Reasons for updating

  • Change to side-effects

Updated on 26 April 2013 PIL

Reasons for updating

  • Change to, or new use for medicine

Updated on 26 April 2013 SmPC

Reasons for updating

  • Change to section 4.1 - Therapeutic indications
  • Change to section 5.1 - Pharmacodynamic properties

Legal category: Product subject to medical prescription which may not be renewed (A)

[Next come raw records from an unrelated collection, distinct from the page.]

-- ==== Sys2Proof/Machine/Bench.lean ====
section
/-!
DEFINITION. Sys2Proof/Machine/Bench.lean: the shared operations of the Bench stores (08_bench_store): rows and banks, protection and map-out,
the scoreboard, circular regions, arrival counters, gating, redirected writes. A die is physical here.
-/

namespace Sys2Proof.Machine
open Sys2Proof

/-- The bank of a row (R171). -/
def bankOf (r : Nat) : Nat := bits r 0 6 ^^^ bits r 6 6 ^^^ bits r 12 6

/-- The bank row of a row (R171). -/
def bankRow (r : Nat) : Nat := bits r 6 12

def rowKey (d r : Nat) : Nat := d * 2 ^ 18 + r

namespace Part

/-- A Bench store event of physical die `d` (Table 8-10), counted under its logical index (R394). -/
def bumpBench (p : Part) (d ev n : Nat) : Part := p.bump (benchCtr (p.logi d) 0 0 ev) n

/-- A fault of a row: its die and device address (Table 18-4). -/
def rowFault (p : Part) (code d r : Nat) : Part :=
  p.recordFault ⟨code, .benchDie, p.logi d, none, benchAt (p.logi d) (512 * r)⟩

def sparesUsed (p : Part) (d b : Nat) : Nat := p.rf .benchSpares d (b / 8) (8 * (b % 8)) 7

/-- Map-out of a row to the lowest free spare (R181, R182): its content copied, or zero and poisoned after an uncorrectable error. -/
def mapOut (p : Part) (d r : Nat) (ue : Bool) : Part :=
  let b := bankOf r
  let used := p.sparesUsed d b
  if 64 ≤ used then p.benchDieFatal d 0x0840 else
  let a := benchAt d (512 * r)
  let p := if ue then p.onMem fun m => (m.write a (rep 512 0)).setPoison a true else p
  let p := p.setRf .benchSpares d (b / 8) (8 * (b % 8)) 7 (used + 1)
  let p := { p with bench := { p.bench with
    mapped := p.bench.mapped ++ [rowKey d r]
    repairLog := p.bench.repairLog ++ [rowKey d r]
    wback := p.bench.wback.filter (· != rowKey d r) } }
  let p := ((p.bumpBench d 4 1).setRb .benchStatus d 0 2 true).rowFault 0x0111 d r
  if 64 ≤ used + 1 + 4 then (p.setRb .benchStatus d 0 3 true).rowFault 0x0112 d r else p

/-- One row read at its bank (R173, R178 to R181): the row, whether it is delivered poisoned, and what the error-correcting code found. A row
is mapped out at its first uncorrectable error and when its tally comes to RETIRE_CE. -/
def rowRead (p : Part) (d r : Nat) (ecc : Ecc) : (List Byte × Bool) × Part :=
  let a := benchAt d (512 * r)
  let bs := p.mem.read a 512
  let p := p.bumpBench d 0 1
  if p.mem.poisoned a then ((bs, true), p) else
  match ecc with
  | .clean => ((bs, false), p)
  | .corrected =>
    let p := ((p.bumpBench d 2 1).setRb .benchStatus d 0 0 true).rowFault 0x0110 d r
    let t := min (Tab.getD p.bench.tally (rowKey d r) 0 + 1) 15
    let p := { p with bench := { p.bench with tally := Tab.put (rowKey d r) t p.bench.tally } }
    if p.rf .benchCtl d 0 16 4 ≤ t ∧ !p.bench.retired.contains (rowKey d r) then
      ((bs, false), ({ p with bench := { p.bench with retired := insNat (rowKey d r) p.bench.retired } }).mapOut d r false)
    else ((bs, false), { p with bench := { p.bench with wback := insNat (rowKey d r) p.bench.wback } })
  | .uncorrectable =>
    let p := ((p.bumpBench d 3 1).setRb .benchStatus d 0 1 true).rowFault 0x0210 d r
    if p.bench.ued.contains (rowKey d r) then ((bs, true), p)
    else ((bs, true), ({ p with bench := { p.bench with ued := insNat (rowKey d r) p.bench.ued } }).mapOut d r true)

/-! ### Scoreboard (R185 to R189) -/

/-- The place of a row in a registered range. -/
def rangeIdx (p : Part) (d : Nat) (g : Range) (r : Nat) : Option Nat :=
  match g.region with
  | none => if g.first ≤ r ∧ r < g.first + g.n then some (r - g.first) else none
  | some i =>
    let base := p.rf .regionCfg d i 0 18
    let size := p.rf .regionCfg d i 24 19
    if size = 0 ∨ r < base ∨ base + size ≤ r then none else
    let k := (r - base + size - g.pos % size) % size
    if k < g.n then some k else none

/-- Whether a range has released its row `k` (R187): a WHOLE range once all are written, an APPEND range once it and all below are. -/
def released (s : SbRange) (k : Nat) : Bool :=
  match s.range.region with
  | none => s.left == 0
  | some _ => s.left % 2 ^ (k + 1) == 0

/-- Whether an access of engine `eng` to a row waits at the owner (R186). -/
def rowBusy (p : Part) (d r eng : Nat) : Bool :=
  (p.sbOf d).any fun s => s.eng != eng && (match p.rangeIdx d s.range r with
    | some k => !released s k
    | none => false)

/-- Row `k` of a range is written, in full or in part, by a write that names counter `arr`: the range as it then stands, and the counters
whose rows are readable now (R187, R195). -/
def wrote (s : SbRange) (k : Nat) (full : Bool) (arr : Option Nat) : SbRange × List Nat :=
  let t := { s with
    left := if full && s.left.testBit k then s.left - 2 ^ k else s.left
    owed := s.owed ++ (arr.map fun a => (k, a)).toList }
  ({ t with owed := t.owed.filter fun o => !released t o.1 }, (t.owed.filter fun o => released t o.1).map Prod.snd)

Free text change information supplied by the pharmaceutical company

4.1          Therapeutic indications

Updated the indication to include vulvar and vaginal lesions, grouped with cervical legions under the term genital lesions, to read:

Cervarix is a vaccine for use from the age of 9 years for the prevention of premalignant genital (cervical, vulvar and vaginal) lesions and cervical cancer causally related to certain oncogenic Human Papillomavirus (HPV) types. See sections 4.4 and 5.1 for important information on the data that support this indication.

 

 

5.1          Pharmacodynamic properties

 

Mechanism of action

Updated the statement regarding the effects HPV-16 and HPV-18 is responsible for to include ‘HPV-related high grade vulvar and vaginal intraepithelial neoplasia’, to read:

HPV-16 and HPV-18 are estimated to be responsible for approximately 70% of cervical cancers and 70% of HPV-related high grade vulvar and vaginal intraepithelial neoplasia. Other oncogenic HPV types can also cause cervical cancer (approximately 30%). HPV 45, -31 and -33 are the 3 most common non-vaccine HPV types identified in squamous cervical carcinoma (12.1%) and adenocarcinoma (8.5%).

 

Updated the term of ‘premalignant cervical lesions’ to ‘premalignant genital lesions’ and changed it’s definition to include ‘high-grade vulvar intraepithelial neoplasia (VIN2/3) and high-grade vaginal intraepithelial neoplasia (VaIN2/3)’, to read:

The term “premalignant genital lesions” in section 4.1 corresponds to high-grade Cervical Intraepithelial Neoplasia (CIN2/3), high-grade vulvar intraepithelial neoplasia (VIN2/3) and high-grade vaginal intraepithelial neoplasia (VaIN2/3).

 

Clinical studies

Prophylactic efficacy against HPV-16/18 in women naïve to HPV-16 and/or HPV-18

Added the following paragraph:

At end of study analysis, there were 2 cases of VIN2+ or VaIN2+ associated with HPV-16 or HPV-18 in the vaccine group and 7 cases in the control group in the ATP cohort.  The study was not powered to demonstrate a difference between the vaccine and the control group for these endpoints.

 

 

 

Updated on 16 November 2012 SmPC

Reasons for updating

  • Change to section 6.3 - Shelf life
  • Change to section 6.5 - Nature and contents of container
  • Change to section 6.6 - Special precautions for disposal and other handling
  • Change to section 4.2 - Posology and method of administration
  • Change to section 4.3 - Contraindications
  • Change to section 4.4 - Special warnings and precautions for use
  • Change to section 4.5 - Interaction with other medicinal products and other forms of interaction
  • Change to section 4.6 - Pregnancy and lactation
  • Change to section 4.7 - Effects on ability to drive and use machines
  • Change to section 4.8 - Undesirable effects
  • Change to section 5.1 - Pharmacodynamic properties
  • Change to section 5.2 - Pharmacokinetic properties

Legal category: Product subject to medical prescription which may not be renewed (A)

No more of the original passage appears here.